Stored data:
/-! ### A reset of both dies -/

/-- The fields that a reset of the power die clears beside those that a reset of the logic die does (R427). -/
def powerDieFields : List Field :=
  [F.HOLD_STAT_ABSENT_MS, F.HOLD_STAT_CB_BLOCK, F.HOLD_STAT_BAT_LOW, F.HOLD_STAT_LAST_CODE, F.THERM_HW_PD_SHUT, F.THERM_HW_PD_SEEN, F.THERM_HW_PD_SHUTS,
   F.RSTCAUSE_RESTARTS, F.RSTCAUSE_PREV, F.RSTCAUSE_CAUSE] ++
  (List.range 6).map F.C_PCTL_CB_LATCH ++
  (List.range 5).flatMap fun p => [F.GUARD_STAT_LATCHED p, F.GUARD_STAT_RETRIES p, F.GUARD_STAT_FET_ON p, F.PORT_STAT_ABOVE p, F.PORT_STAT_ABOVE_MIN p]

theorem powerDieFields_disjoint : disjointFields powerDieFields = true := by decide

theorem powerDieFields_end : ∀ y ∈ powerDieFields, y.lo + y.width ≤ 32 := by decide

/-- The power die's own registers cleared. -/
def Dev.powerDieCleared (d : Dev) : Dev := powerDieFields.foldl (fun e x => e.set x 0) d

theorem powerDieCleared_eq (e : Dev) : e.powerDieCleared =
    (([F.HOLD_STAT_ABSENT_MS, F.HOLD_STAT_CB_BLOCK, F.HOLD_STAT_BAT_LOW, F.HOLD_STAT_LAST_CODE, F.THERM_HW_PD_SHUT, F.THERM_HW_PD_SEEN, F.THERM_HW_PD_SHUTS,
      F.RSTCAUSE_RESTARTS, F.RSTCAUSE_PREV, F.RSTCAUSE_CAUSE].foldl (fun e x => e.set x 0) e).each 6 fun e c => e.set (F.C_PCTL_CB_LATCH c) 0).each 5
      fun e p => [F.GUARD_STAT_LATCHED p, F.GUARD_STAT_RETRIES p, F.GUARD_STAT_FET_ON p, F.PORT_STAT_ABOVE p, F.PORT_STAT_ABOVE_MIN p].foldl
        (fun e x => e.set x 0) e := by
  rw [Dev.powerDieCleared, powerDieFields, List.foldl_append, List.foldl_append, List.foldl_map, List.foldl_flatMap, Dev.each, Dev.each]

/-- The hidden parts of the power die started again. -/
def Dev.powerDieStarted (e : Dev) (cause : Nat) : Dev :=
  let e := e.putPw { e.pw with mode := .on, inReset := true, resetCause := cause, resetAt := none, absent := true, ldTripped := false, engines := false
                               conf := [], coreRuns := false, hostReady := false, coreInt := false, coreWake := false }
  let e := e.putServ { e.serv with rp := false }
  ((((e.putBalls { node := e.balls.node }).putTile (Vector.replicate 16 {})).putSys { vSys := e.sys.vSys }).putPort (Vector.replicate 5 {})).putRing {}

theorem powerDieReset_eq (d : Dev) (cause : Nat) : d.powerDieReset cause = d.beforeReset.cleared.powerDieCleared.powerDieStarted cause := by
  rw [powerDieCleared_eq]
  rfl

theorem f_powerDieStarted (e : Dev) (cause : Nat) (x : Field) : (e.powerDieStarted cause).f x = e.f x := rfl

theorem f_powerDieReset (d : Dev) (cause : Nat) (x : Field) : (d.powerDieReset cause).f x = d.beforeReset.cleared.powerDieCleared.f x := by
  rw [powerDieReset_eq, f_powerDieStarted]

theorem f_powerDieReset_cleared {y : Field} (h : y ∈ powerDieFields) (cause : Nat) : (d.powerDieReset cause).f y = 0 := by
  rw [f_powerDieReset]
  exact f_foldl_set_mem (fun _ => 0) powerDieFields_disjoint h (powerDieFields_end y h) (Nat.two_pow_pos _) _

theorem f_powerDieReset_apart {y : Field} (h : ∀ x ∈ powerDieFields, y.apart x = true) (cause : Nat) :
    (d.powerDieReset cause).f y = d.beforeReset.cleared.f y := by
  rw [f_powerDieReset]
  exact f_foldl_set_apart (fun _ => 0) _ h _

theorem endSame_beforeReset (d : Dev) : EndSame d d.beforeReset := .trans (.deliverAll 8 d) (.writeLogs _)

/-- A field that the reset of the logic die keeps and that of the power die does not clear. -/
theorem f_powerDieReset_kept {y : Field} (hkept : y ∈ keptFields) (h : ∀ x ∈ powerDieFields, y.apart x = true)
    (hend : endFields.all (fun x => y.apart x) = true) (cause : Nat) : (d.powerDieReset cause).f y = d.f y := by
  rw [f_powerDieReset_apart h, f_cleared_kept hkept, (endSame_beforeReset d).field y hend]

theorem f_powerDieReset_reset {y : Field} (h : ∀ x ∈ powerDieFields, y.apart x = true)
    (hreset : (F.CHG_ENERGY_E_AVAIL :: F.NAND_STAT_STATE :: keptFields).all (fun x => y.apart x) = true) (cause : Nat) :
    (d.powerDieReset cause).f y = y.read (resetWord y.addr) := by
  rw [f_powerDieReset_apart h, f_cleared_reset hreset]

theorem foldl_set_pw (g : Field → Nat) (l : List Field) (e : Dev) : (l.foldl (fun e x => e.set x (g x)) e).pw = e.pw := by
  induction l generalizing e with
  | nil => rfl
  | cons x l ih => exact ih _

theorem powerDieReset_pw (d : Dev) (cause : Nat) :
    (d.powerDieReset cause).pw = { d.beforeReset.pw with
      mode := .on, inReset := true, resetCause := cause, resetAt := none, absent := true, ldTripped := false, engines := false, conf := []
      coreRuns := false, hostReady := false, coreInt := false, coreWake := false } := rfl

theorem powerDieReset_balls (d : Dev) (cause : Nat) : (d.powerDieReset cause).balls = { node := d.beforeReset.balls.node } := rfl

theorem powerDieReset_parts (d : Dev) (cause : Nat) : (d.powerDieReset cause).raised = [] ∧ (d.powerDieReset cause).faults = [] ∧
    (d.powerDieReset cause).cap = {} ∧ (d.powerDieReset cause).ev = {} ∧ (d.powerDieReset cause).sys.holdMap = [] ∧
    (d.powerDieReset cause).nv = d.beforeReset.nv ∧ (d.powerDieReset cause).slots = d.beforeReset.slots :=
  ⟨rfl, rfl, rfl, rfl, rfl, rfl, rfl⟩

/-- The parts that a change of registers alone leaves. -/
structure SameParts (d e : Dev) : Prop where
  pw     : e.pw = d.pw
  balls  : e.balls = d.balls
  sys    : e.sys = d.sys
  cap    : e.cap = d.cap
  ev     : e.ev = d.ev
  faults : e.faults = d.faults
  nv     : e.nv = d.nv
  slots  : e.slots = d.slots

theorem sameParts_of_rest (h : e.rest [] = d.rest []) : SameParts d e :=
  ⟨congrArg (·.pw) h, congrArg (·.balls) h, congrArg (·.sys) h, congrArg (·.cap) h, congrArg (·.ev) h, congrArg (·.faults) h, congrArg (·.nv) h,
    congrArg (·.slots) h⟩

Exercise aim:
Using the data above, repeat exactly the lines that begin at the line with "theorem endSame_beforeReset (d" and end at the line with "y ∈ keptFields)", both ends included.

Response:
theorem endSame_beforeReset (d : Dev) : EndSame d d.beforeReset := .trans (.deliverAll 8 d) (.writeLogs _)

/-- A field that the reset of the logic die keeps and that of the power die does not clear. -/
theorem f_powerDieReset_kept {y : Field} (hkept : y ∈ keptFields) (h : ∀ x ∈ powerDieFields, y.apart x = true)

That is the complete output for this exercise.